As a result, the first invocation of a Lambda function may take longer than subsequent
ones. To mitigate this, you can choose one of three values for
AWS_LAMBDA_DOTNET_PREJIT
:
-
ProvisionedConcurrency
: Lambda performs ahead-of-time JIT compilation for all environments using provisioned concurrency. This is the default value. -
Always
: Lambda performs ahead-of-time JIT compilation for every environment, even if the function doesn't use provisioned concurrency. -
Never
: Lambda disables ahead-of-time JIT compilation for all environments.
Understanding logging and billing behavior with provisioned concurrency
For provisioned concurrency environments, your function's initialization code
runs during allocation, and periodically as Lambda recycles instances
of your environment. You can see the initialization time in logs and
traces after an environment instance
processes a request. It's important to note that Lambda bills you for initialization
even if the environment instance never processes a request. Provisioned concurrency
runs continually and incurs separate billing from initialization and invocation costs.
For more details, see AWS Lambda Pricing
Also, when you configure a Lambda function with provisioned concurrency, Lambda
pre-initializes that execution environment so that it's available in advance of
function invocation requests. However, your function publishes invocation logs to
CloudWatch only when the function is actually invoked. Therefore, the
Init Duration field appears in the
REPORT
log line of the first function invocation, even though the
initialization happened ahead of time. This does not mean the function experienced
a cold start.
Using Application Auto Scaling to automate provisioned concurrency management
You can use Application Auto Scaling to manage provisioned concurrency on a schedule or based on utilization. If your function receives predictable traffic patterns, use scheduled scaling. If you want your function to maintain a specific utilization percentage, use a target tracking scaling policy.
Note
If you use Application Auto Scaling to manage your function's provisioned concurrency, ensure that you configure an initial provisioned concurrency value first. If your function doesn't have an initial provisioned concurrency value, Application Auto Scaling may not handle function scaling properly.
Scheduled scaling
With Application Auto Scaling, you can set your own scaling schedule according to predictable
load changes. For more information and examples, see
Scheduled scaling for Application Auto Scaling in the Application Auto Scaling User Guide, and
Scheduling AWS Lambda Provisioned Concurrency for recurring peak usage
Target tracking
With target tracking, Application Auto Scaling creates and manages a set of CloudWatch alarms based on how you define your scaling policy. When these alarms activate, Application Auto Scaling automatically adjusts the amount of environments allocated using provisioned concurrency. Use target tracking for applications that don't have predictable traffic patterns.

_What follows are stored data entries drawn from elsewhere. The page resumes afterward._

/-! ## The memory subsystem -/

/-- GDDR7 sleep and residence (R278, R280 to R283, R305): GDDR7 enters self-refresh or power-down when no request is queued and the least published tolerance is above its exit time and margin, and leaves it for a class 4 or 5 request or a tolerance that has fallen to them; a compressed frame that fits without a stored container is ready, any other is refused; a resident block that fails its check wakes GDDR7, counts, and ends residence at the next frame start, where the first failure of a HOLD recompresses and a second refuses; the end of the overdrive copy leaves the selected set's node data and the selected tile in SRAM0. -/
def Obligations.MemorySleepsAndCompresses : Prop :=
  (∀ (at_ : Nat) (bursts : List Burst) (s u : State), u = (s.elapse at_).grantBursts bursts →
    (s.domOn dMem = true → u.memQueued = false → u.mem.sleep ≠ .selfRefresh → s.param 0x2C00 = 2 →
      (∀ w, w ∈ u.tolMin → 3000 + s.param 0x2C01 + 1000 * s.param 0x2C02 < w) →
      exec (.memSleepEntry at_ bursts) s = .next { u with mem := { u.mem with sleep := .selfRefresh } }) ∧
    (s.domOn dMem = true → u.memQueued = false → u.mem.sleep = .active → s.param 0x2C00 = 1 → (∀ w, w ∈ u.tolMin → 40 + s.param 0x2C01 < w) →
      exec (.memSleepEntry at_ bursts) s = .next { u with mem := { u.mem with sleep := .powerDown } }) ∧
    (s.param 0x2C00 = 0 ∨ u.memQueued = true → exec (.memSleepEntry at_ bursts) s = .next u)) ∧
  (∀ (at_ : Nat) (bursts : List Burst) (s u : State), u = (s.elapse at_).grantBursts bursts →
    let exit := match s.mem.sleep with | .active => 0 | .powerDown => 40 | .selfRefresh => 3000
    (u.mem.asks ≠ [] ∨ (∃ w, w ∈ u.tolMin ∧ w ≤ exit + s.param 0x2C01) →
      exec (.memSleepExit at_ bursts) s = .next { u with mem := { u.mem with sleep := .active } }) ∧
    (u.mem.asks = [] → (∀ w, w ∈ u.tolMin → exit + s.param 0x2C01 < w) → exec (.memSleepExit at_ bursts) s = .next u)) ∧
  (∀ s : State, s.mem.residence = .compressing →
    let cs := chunks 65536 (s.param 0x2801 * s.param 0x2802 / 16384 + 1) s.markedBytes
    let blocks := (List.range cs.length).map fun k => container s.mem.resLevel (k + 1 == cs.length) false k (cs.getD k [])
    let total := (blocks.map (·.1.length)).sum
    ∃ t, exec .residenceCompressDone s = .next t ∧ t.mem.resBytes = min total 23986176 ∧ t.mem.cells = s.mem.cells ∧
      t.mem.residence = (if (∃ b, b ∈ blocks ∧ b.2 = true) ∨ 23986176 < total then .refused else .ready) ∧
      (t.mem.residence = .ready → t.mem.resBlocks = blocks.map (·.1))) ∧
  (∀ s : State, s.mem.residence ≠ .compressing → exec .residenceCompressDone s = .next s) ∧
  (∀ (at_ : Nat) (bursts : List Burst) (fail : Bool) (s : State), s.ras.running = true → s.ras.inBlank = false → s.ras.rowsStarted < s.ras.rowEnd →
    s.ras.start + s.ras.rowsStarted * s.ras.rowTime ≤ at_ → s.ras.abortAt = none →
    (s.slotState bursts).missing .left s.ras.rowsStarted = [] → (s.slotState bursts).missing .right s.ras.rowsStarted = [] →
    s.mem.residence = .resident → s.ras.kind = .hoop →
    ∃ t, exec (.rowSlotStart at_ bursts fail (!fail)) s = .next t ∧ t.ras.rowsStarted = s.ras.rowsStarted + 1 ∧
      t.mem.resOver = true ∧ t.mem.resFails = s.mem.resFails + 1 ∧ t.mem.sleep = .active ∧ t.mem.residence = .resident) ∧
  (∀ (moved timing : Bool) (s : State), s.mem.residence = .resident → s.mem.resOver = true → s.ras.active = .hold →
    let t := s.residenceFrame false moved timing
    t.mem.resOver = false ∧ t.mem.resFails = s.mem.resFails ∧ t.mem.h0.resident = false ∧ t.mem.h1.resident = false ∧
    (2 ≤ s.mem.resFails → t.mem.residence = .refused) ∧
    (s.mem.resFails < 2 → s.residenceMay = true → t.mem.residence = .compressing) ∧
    (s.mem.resFails < 2 → s.residenceMay = false → t.mem.residence = .none)) ∧
  (∀ s : State,
    (s.domFailed dMem = false → exec .odTableCopyDone s = .next { s with pipe := { s.pipe with
      copyDue := false, sramSet := some (s.param 0x3802), sramOd := (odIds (s.param 0x3802)).map fun id => (s.table id).bytes,
      sramTile := (s.table (0x300 + s.param 0x3C01)).bytes } }) ∧
    (s.domFailed dMem = true → exec .odTableCopyDone s = .next { s with pipe := { s.pipe with copyDue := false } }))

To scale provisioned concurrency using target tracking, use the
RegisterScalableTarget
and PutScalingPolicy
Application Auto Scaling API operations. For example, if you're using the AWS Command Line Interface (CLI),
follow these steps:
-
Register a function's alias as a scaling target. The following example registers the BLUE alias of a function named
my-function
:aws application-autoscaling register-scalable-target --service-namespace lambda \ --resource-id function:my-function:BLUE --min-capacity 1 --max-capacity 100 \ --scalable-dimension lambda:function:ProvisionedConcurrency
-
Apply a scaling policy to the target. The following example configures Application Auto Scaling to adjust the provisioned concurrency configuration for an alias to keep utilization near 70 percent, but you can apply any value between 10% and 90%.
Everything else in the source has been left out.